Quantitative RT-PCR analysis

The RNA samples used in the qRT-PCR and transcriptome sequencing were identical. The primer pairs (Supplementary Table S9) for the representative candidate genes were designed using the Primer 3.0 software with the optimal Tm at 58–62 °C, primer length of 19–21 nucleotides, PCR product size of 120–200 bp and GC content of 45–55%.

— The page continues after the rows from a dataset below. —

-- ==== Sys2Proof/Machine/Calls.lean ====
section
/-! DEFINITION. The Channel Arbiters (spec/08_calls_and_channel_arbitration.md): the channel record and its
wait list, starting, carrying and ending calls, local and remote. -/

namespace Sys2Proof.Machine

/-! ## The channel record -/

/-- The channel record of a channel. -/
def State.channel (s : State) (n : ChannelNo) : Channel := s.channels[n.val]

/-- One channel record is changed. -/
def modChannel (n : ChannelNo) (f : Channel → Channel) (s : State) : State :=
  { s with channels := s.channels.set n.val (f s.channels[n.val]) }

/-- The phase of a channel is set; the timers of the phase it leaves stop without expiry. -/
def setPhase (n : ChannelNo) (ph : ChannelPhase) (s : State) : State :=
  modChannel n (fun x => { x with phase := ph }) s

/-- The current call of a channel. -/
def ChannelPhase.call? : ChannelPhase → Option Call
  | .idle => none
  | .active c _ _ => some c
  | .hang _ _ _ => none

/-- The channel is in HANG. -/
def ChannelPhase.isHang : ChannelPhase → Bool
  | .idle => false
  | .active _ _ _ => false
  | .hang _ _ _ => true

/-- The call ids a channel holds: its current call and its wait entries. -/
def Channel.heldIds (x : Channel) : List CallId :=
  (x.phase.call?.toList.map Call.id) ++ x.waits.map fun w => w.call.id

/-- The call ids held by the arbiters of this site (R127). -/
def heldIds (s : State) : List CallId := s.channels.toList.flatMap Channel.heldIds

/-- The wait entry of a call id. -/
def Channel.waiting (x : Channel) (id : CallId) : Option WaitEntry := x.waits.find? (fun w => w.call.id == id)

/-- The wait entry of a call id is taken out of the list; its timer stops without expiry (R126). -/
def removeWait (n : ChannelNo) (id : CallId) (s : State) : State :=
  modChannel n (fun x => { x with waits := x.waits.eraseP (fun w => w.call.id == id) }) s

/-- A wait entry is emergency. -/
def WaitEntry.isEmergency (w : WaitEntry) : Bool := w.call.emergency

/-- An entry joins: an emergency entry behind the emergency entries, a routine entry at the tail (R126). -/
def joinEntry (w : WaitEntry) (l : List WaitEntry) : List WaitEntry :=
  if w.isEmergency then l.takeWhile WaitEntry.isEmergency ++ w :: l.dropWhile WaitEntry.isEmergency
  else l ++ [w]

/-- A preempted remote call joins at the head of the routine section (R126, R132). -/
def rejoinEntry (w : WaitEntry) (l : List WaitEntry) : List WaitEntry :=
  l.takeWhile WaitEntry.isEmergency ++ w :: l.dropWhile WaitEntry.isEmergency

/-- The newest routine entry, the one nearest the tail, and the list without it (R133). -/
def removeNewestWait : List WaitEntry → Option (WaitEntry × List WaitEntry)
  | [] => none
  | w :: l =>
    match removeNewestWait l with
    | some (d, l') => some (d, w :: l')
    | none => if w.isEmergency then none else some (w, l)

/-! ## Talkgroups and records as the arbiters read them -/

/-- The talkgroup's class in the own Talkgroup Table is priority (R127). -/
def priorityTalkgroup (g : TalkgroupId) (s : State) : Bool :=
  (findTalkgroup g s.talkgroups).any fun e => e.cls == .priority

/-- The remote site set of a talkgroup, empty when it is not in the table (R122). -/
def remoteSet (g : TalkgroupId) (s : State) : SiteSet :=
  ((findTalkgroup g s.talkgroups).map TalkgroupEntry.remote).getD 0

/-- The talk limit of a talkgroup in ms, 0 when it is not in the table. -/
def talkLimitOf (g : TalkgroupId) (s : State) : Nat :=
  ((findTalkgroup g s.talkgroups).map fun e => e.talkLimit * 1000).getD 0

/-- The hang time of a talkgroup in ms, 0 when it is not in the table. -/
def hangTimeOf (g : TalkgroupId) (s : State) : Nat :=
  ((findTalkgroup g s.talkgroups).map fun e => e.hangTime * 100).getD 0

/-- The local member count of a talkgroup, 0 when it is not in the table. -/
def membersOf (g : TalkgroupId) (s : State) : Nat :=
  ((findTalkgroup g s.talkgroups).map TalkgroupEntry.members).getD 0

/-- The talker's record, if there is one, has its emergency flag set. -/
def unitEmergency (u : UnitId) (s : State) : Bool := (s.record u).any Record.emergency

/-- The talker's record, if there is one, has its talk-limited flag set. -/
def unitLimited (u : UnitId) (s : State) : Bool := (s.record u).any Record.talkLimited

/-- The talking flag of a unit's record is set or cleared, where there is a record (R141). -/
def setTalking (u : UnitId) (v : Bool) (s : State) : State := modUnit u (fun r => { r with talking := v }) s

/-- The talk-limited flag of a unit's record is set or cleared, where there is a record (R136, R139). -/
def setLimited (u : UnitId) (v : Bool) (s : State) : State := modUnit u (fun r => { r with talkLimited := v }) s

/-! ## Frames the arbiters build -/

/-- The header of a call frame the arbiter builds, its marker by the call's class (R127). -/
def callHeader (k : Kind) (call : Call) : Header :=
  { Header.blank k with
    emergency := call.emergency
    unit := BitVec.ofNat 24 call.talker
    talkgroup := BitVec.ofNat 16 call.talkgroup
    callId := BitVec.ofNat 16 call.id }

/-- The header of an answer to a talker: unit id, call id, cause, and the marker (R127, R129). -/
def answerHeader (k : Kind) (u : UnitId) (id : CallId) (cause : Byte) (marker : Bool) : Header :=
  { Header.blank k with
    emergency := marker
    unit := BitVec.ofNat 24 u
    callId := BitVec.ofNat 16 id
    subcode := cause }

/-- An answer is sent to a talker on a channel port. -/
def sendAnswer (n : ChannelNo) (hdr : Header) (s : State) : State :=
  s.onIo fun c => sendToChannel c n hdr [] none

/-- CALL GRANT for a call (R131). -/
def sendGrant (n : ChannelNo) (call : Call) (s : State) : State :=
  sendAnswer n (answerHeader .callGrant call.talker call.id 0 call.emergency) s

/-- CALL QUEUED for a call (R133). -/
def sendQueued (n : ChannelNo) (call : Call) (s : State) : State :=
  sendAnswer n (answerHeader .callQueued call.talker call.id 0 call.emergency) s

/-- CALL REFUSE for a call that has a call id, with a cause of R7, its marker by the call's class. -/
def sendCallRefuse (n : ChannelNo) (call : Call) (cause : Byte) (s : State) : State :=
  sendAnswer n (answerHeader .callRefuse call.talker call.id cause call.emergency) s

/-- DEKEY ORDER to a call's talker: 1 TALK LIMIT, 2 PREEMPTED (R7). -/
def sendDekey (n : ChannelNo) (call : Call) (cause : Byte) (s : State) : State :=
  sendAnswer n (answerHeader .dekeyOrder call.talker 0 cause call.emergency) s

/-- A CALL START or CALL END the arbiter builds is offered toward the talkgroup's remote site set (R39). -/
def offerCall (k : Kind) (call : Call) (s : State) : State :=
  s.onIo fun c => offerBuilt c (callHeader k call) (remoteSet call.talkgroup s)

/-- A CALL START or CALL END the arbiter builds is delivered on its channel port (R131, R138). -/
def deliverCall (k : Kind) (n : ChannelNo) (call : Call) (s : State) : State :=
  s.onIo fun c => sendToChannel c n (callHeader k call) [] none

/-- A received call frame is delivered on a channel port (R44). -/
def deliverReceived (n : ChannelNo) (h : Handle) (s : State) : State :=
  s.onIo fun c io => deliver c n (parseHeader (bytesOf h io)).frameClass h io

/-- A received call frame is offered toward a talkgroup's remote site set, its emergency marker set first
for an emergency call (R39, R127). -/
def offerFrame (n : ChannelNo) (h : Handle) (call : Call) (s : State) : State :=
  s.onIo fun c io =>
    let io := if call.emergency then modHeader h (fun x => { x with emergency := true }) io else io
    offerReceived c n h (remoteSet call.talkgroup s) io

/-! ## Grants (R131) -/

/-- The call becomes current: ACTIVE, the voice-gap timer, the talk timer for a routine call with a local
talker, and the talking flag of a local talker. -/
def makeCurrent (n : ChannelNo) (call : Call) (s : State) : State :=
  let talk :=
    if call.isLocal && !call.emergency then some (s.after (talkLimitOf call.talkgroup s)) else none
  let s := setPhase n (.active call talk (s.after s.active.voiceGap)) s
  if call.isLocal then setTalking call.talker true s else s

/-- How a call that is decided on arrival came: by a local CALL START or by a remote frame, with the buffer
that holds the frame. -/
inductive Arrival where
  | localStart (h : Handle)
  | remoteFrame (h : Handle)

/-- A grant on arrival: a local CALL START is answered CALL GRANT and offered with its call id, a remote
frame is delivered (R131). -/
def grantArrival (n : ChannelNo) (call : Call) (src : Arrival) (s : State) : State :=
  let s := makeCurrent n call s
  match src with
  | .localStart h =>
    let s := sendGrant n call s
    let s := s.onIo fun _ => modHeader h (fun x => { x with callId := BitVec.ofNat 16 call.id })
    offerFrame n h call s
  | .remoteFrame h => deliverReceived n h s

/-- A grant from the wait list (R131). -/
def grantWaiting (n : ChannelNo) (call : Call) (s : State) : State :=
  let s := makeCurrent n call s
  if call.isLocal then offerCall .callStart call (sendGrant n call s)
  else deliverCall .callStart n call s

/-! ## Waiting (R133) -/

/-- The wait entry of a call, its timer started with the wait timeout in force (R126). -/
def waitEntryOf (call : Call) (s : State) : WaitEntry :=
  { call := call, deadline := s.after (s.active.waitTimeout * 1000) }

/-- A call is not carried here; a local talker is told CALL REFUSE with a cause (R133, R137). -/
def turnAway (n : ChannelNo) (call : Call) (cause : Byte) (s : State) : State :=
  let s := if call.isLocal then sendCallRefuse n call cause s else s
  s.count .callsNotCarried

/-- A call joins the wait list, and a local talker is told CALL QUEUED. -/
def joinList (n : ChannelNo) (call : Call) (s : State) : State :=
  let s := modChannel n (fun x => { x with waits := joinEntry (waitEntryOf call s) x.waits }) s
  if call.isLocal then sendQueued n call s else s

/-- A call that is to wait joins the list, displaces the newest routine entry, or is turned away BUSY
(R133). -/
def joinWait (n : ChannelNo) (call : Call) (s : State) : State :=
  let l := (s.channel n).waits
  if l.length < Config.waitListCapacity then joinList n call s
  else if call.emergency then
    match removeNewestWait l with
    | none => turnAway n call 1#8 s
    | some (d, rest) =>
      joinList n call (turnAway n d.call 1#8 (modChannel n (fun x => { x with waits := rest }) s))
  else turnAway n call 1#8 s

/-! ## Preemption (R132) -/

/-- A preempted remote call is re-entered at the head of the routine section. -/
def requeueRemote (n : ChannelNo) (call : Call) (s : State) : State :=
  let w := waitEntryOf { call with emergency := false } s
  let l := (s.channel n).waits
  if l.length < Config.waitListCapacity then
    modChannel n (fun x => { x with waits := rejoinEntry w x.waits }) s
  else
    match removeNewestWait l with
    | none => s.count .callsNotCarried
    | some (d, rest) =>
      let s := turnAway n d.call 1#8 (modChannel n (fun x => { x with waits := rest }) s)
      modChannel n (fun x => { x with waits := rejoinEntry w x.waits }) s

/-- Preemption of a current call: a local talker is dekeyed and its call ended toward the other sites, a
remote call is re-entered in the wait list. -/
def preemptCall (n : ChannelNo) (call : Call) (s : State) : State :=
  if call.isLocal then
    let s := sendDekey n call 2#8 s
    let s := setTalking call.talker false s
    let s := offerCall .callEnd call s
    modChannel n (fun x => { x with lastEnded := some call.id }) s
  else requeueRemote n call s

/-! ## The decision (R130) -/

/-- A call that has passed its checks is decided against the channel record. -/
def decideCall (n : ChannelNo) (call : Call) (src : Arrival) (s : State) : State :=
  match (s.channel n).phase with
  | .idle => grantArrival n call src s
  | .hang g emergency _ =>
    if call.talkgroup = g then grantArrival n call src s
    else if call.emergency && !emergency then grantArrival n call src s
    else joinWait n call s
  | .active cur _ _ =>
    if call.emergency && !cur.emergency then grantArrival n call src (preemptCall n cur s)
    else joinWait n call s

/-! ## Call ids (R127) -/

/-- The counter value that forms an id held nowhere, searched upward from the counter. -/
def freeCounter (held : List CallId) (own : SiteId) : Nat → Byte → Byte
  | 0, c => c
  | k + 1, c => if held.contains (own * 256 + c.toNat) then freeCounter held own k (c + 1) else c

/-- A call id for a local CALL START, and the counter advanced past it. -/
def assignCallId (s : State) : CallId × State :=
  let c := freeCounter (heldIds s) s.own 256 s.callCounter
  (s.own * 256 + c.toNat, { s with callCounter := c + 1 })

Quantitative RT-PCR was run in a 7300 Real Time PCR System (Applied Biosystems, CA, USA) with the SYBR Green detection method to verify the transcriptome sequencing results. The cDNA was amplified in a total volume of 20 μL, including 0.4 μL of ROX reference dye, 2 μL of cDNA, 0.4 μL of primers and 10 μL of SYBR Premix ExTaqTM. The PCR program was 95 °C for 10 s and 40 cycles of 95 °C for 5 s, 58 °C for 30 s and 72 °C for 30 s. Three technical replicates for each of the three biological replicates were performed. The transcript profiles were normalized using the reference gene of elongation factor 1-alpha, and the relative expression levels of candidate genes were calculated with the 2−ΔΔCt method59.

Anatomical measurements

Approximately 1 cm stem segments were taken from thirty non-inoculated trees of resistant and susceptible phenotypes for anatomical observation. These stem segments were stored in 70% ethanol. Sections of each sample were obtained and stained with 1% safranine following standard protocols60. After dehydrating via an ethanol series, the sections were mounted. Samples were photographed using a Leica DM 4000B light microscope with a Leica DFC450 digital camera and analyzed with Leica Application Suite (version4.5). The parameters of the mean size of the axial canals (AC size), the area of the axial canals per mm2 (AC area) and the number of radial canals per mm2 (AC freq) in the cross section were calculated for each sample. The mean values of the resistant phenotype and susceptible phenotype were compared by t-test (α = 0.05).

H2O2 and O2 quantification

H2O2 was extracted from needles and measured according to Doulis’method61. O2 was extracted and measured according to Liu’s hydroxylamine method62. At each time point, the significant difference in the O2 content between the four treatments (two phenotypes inoculating PWN and water, respectively) was determinedbyLSD test (α = 0.05).